Items from a dataset:
-- ==== Sys2Proof/Machine/MemEvents.lean ====
section
/-! DEFINITION. Events of the memories and of the cores' stores (R193, R194, R466 to R469). -/

namespace Sys2Proof.Machine

/-- MEM_COMMIT (R193): Applies the memory configuration shadow after the region checks. -/
def execMemCommit (s : State) : Res :=
  onlyIf (s.pwr.pstate ≤ 3) s fun s => .next (s.commitMem false)

/-- HBM_WINDOW_END (R194): A counting window ends and HBM_IMBAL is updated, logging a hot window. `ratio` and `pc` are what the spec leaves open of them. DESIGN CHOICE, safe (log 107). -/
def execHbmWindowEnd (n : CelId) (ratio pc : Nat) (s : State) : Res :=
  onlyIf s.running s fun s =>
    let t := s.mem.stat[n]
    let ratio := t.ratio (s.mem.liveChannels n.val).length ratio
    let pc := t.busyPc pc
    let hot := decide (t.hotThr.toNat < ratio)
    let used := s.fab.tagsUsed n.val
    let t := { t with imbal := BitVec.ofNat 64 (ratio + 2 ^ 16 * pc + bitAt hot 24), win := t.winNext, ltagPeak := t.ltagNow, ltagNow := used, reqs := [] }
    let s : State := { s with mem := { s.mem with stat := s.mem.stat.set n t } }
    .next (if hot then s.event procMP 0 4 [n.val, ratio, pc] else s)

/-- HBM_UNCORR (R468): An uncorrectable HBM read is handled according to its region kind. -/
def execHbmUncorr (addr : Nat) (s : State) : Res :=
  match s.place addr with
  | .hbm kind dom =>
    onlyIf s.running s fun s =>
      let s : State := { s with mem := { s.mem with uncorr := (addr / 128) :: s.mem.uncorr.filter (· ≠ addr / 128) }, ras := { s.ras with hbmUe := s.ras.hbmUe + 1 } }
      let ch := s.mem.channelAt dom addr
      let again := s.ras.pcUe.any fun x => x.1 = ch && x.2 ≠ addr / 256
      let s : State := { s with ras := { s.ras with pcUe := if s.ras.pcUe.contains (ch, addr / 256) then s.ras.pcUe else s.ras.pcUe ++ [(ch, addr / 256)] } }
      let s := if again then s.markChannel ch 0 else s
      .next (s.uncorrEffect kind addr)
  | .cave _ =>
    onlyIf s.running s fun s =>
      let s : State := { s with mem := { s.mem with uncorr := (addr / 128) :: s.mem.uncorr.filter (· ≠ addr / 128) }, cave := { s.cave with poison := s.cave.poison + 1 } }
      .next (s.uncorrEffect (s.caveKind addr) addr)
  | _ => .next s

/-- HBM_CORRECTED_ERROR (R469): A corrected HBM error counts and may mark its pseudo-channel over threshold. -/
def execHbmCorrectedError (pc : Fin 1024) (past : Bool) (s : State) : Res :=
  onlyIf (s.running && !s.mem.isRetired pc.val) s fun s =>
    let s : State := { s with ras := { s.ras with hbmCe := s.ras.hbmCe + 1 } }
    .next (if past then s.markChannel pc.val 1 else s)

/-- STORE_ECC (R466): An uncorrectable core-store error faults the core and the QP rewrites, restarts or fences. -/
def execStoreEcc (c : CoreId) (word : Nat) (passes : Bool) (s : State) : Res :=
  onlyIf (s.coreOn c) s fun s =>
    let x := s.cores[c]
    let s : State := { s with ras := { s.ras with csUe := s.ras.csUe + 1 } }
    let s := if x.ctl.run then s.eccFault c else s
    let s := s.updCore c fun y => { y with store := storePut y.store (16 * (word % (storeBytes / 16))) (List.replicate 16 0), ctl := { y.ctl with ueStep := y.ctl.ueStep + 1 } }
    if !passes || 0 < x.ctl.ueStep then .next (s.fence c true 466)
    else
      match x.ctl.item with
      | none => .next s
      | some w =>
        if w.norestart || x.cmb.sentAny then .next (s.failStep 466)
        else
          let (y, ev) := s.cores[c].endAbrupt.sendTel
          let s := s.withCore c (y, ev)
          .next { s with job := { s.job with moved := s.job.moved ++ [(c.val, w)] } }

/-- CS_CORRECTED_ERROR (R466): A corrected core-store error counts and may fence the core at the next boundary. -/
def execCsCorrectedError (c : CoreId) (past : Bool) (s : State) : Res :=
  onlyIf (s.coreOn c) s fun s =>
    let s : State := { s with ras := { s.ras with csCe := s.ras.csCe + 1 } }
    let s := s.updCore c fun y => { y with ctl := { y.ctl with ceTotal := y.ctl.ceTotal + 1 } }
    .next (if past && !s.job.fenceDue.contains c.val then { s with job := { s.job with fenceDue := s.job.fenceDue ++ [c.val] } } else s)

/-- CORE_HANG (R466): A core that answers no status read for 1 ms is fenced. -/
def execCoreHang (c : CoreId) (s : State) : Res :=
  onlyIf (s.coreOn c && s.cores[c].ctl.run) s fun s =>
    .next ((s.updCore c fun y => { y with ctl := { y.ctl with hung := true } }).fence c false 466)

end Sys2Proof.Machine
end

**Exercise instructions**: After locating the line with "let ch := s.mem.channelAt dom addr" above, return that line and every later line through the one with "pc.val 1 else s)", word for word and with nothing else.

**Task response**:
      let ch := s.mem.channelAt dom addr
      let again := s.ras.pcUe.any fun x => x.1 = ch && x.2 ≠ addr / 256
      let s : State := { s with ras := { s.ras with pcUe := if s.ras.pcUe.contains (ch, addr / 256) then s.ras.pcUe else s.ras.pcUe ++ [(ch, addr / 256)] } }
      let s := if again then s.markChannel ch 0 else s
      .next (s.uncorrEffect kind addr)
  | .cave _ =>
    onlyIf s.running s fun s =>
      let s : State := { s with mem := { s.mem with uncorr := (addr / 128) :: s.mem.uncorr.filter (· ≠ addr / 128) }, cave := { s.cave with poison := s.cave.poison + 1 } }
      .next (s.uncorrEffect (s.caveKind addr) addr)
  | _ => .next s

/-- HBM_CORRECTED_ERROR (R469): A corrected HBM error counts and may mark its pseudo-channel over threshold. -/
def execHbmCorrectedError (pc : Fin 1024) (past : Bool) (s : State) : Res :=
  onlyIf (s.running && !s.mem.isRetired pc.val) s fun s =>
    let s : State := { s with ras := { s.ras with hbmCe := s.ras.hbmCe + 1 } }
    .next (if past then s.markChannel pc.val 1 else s)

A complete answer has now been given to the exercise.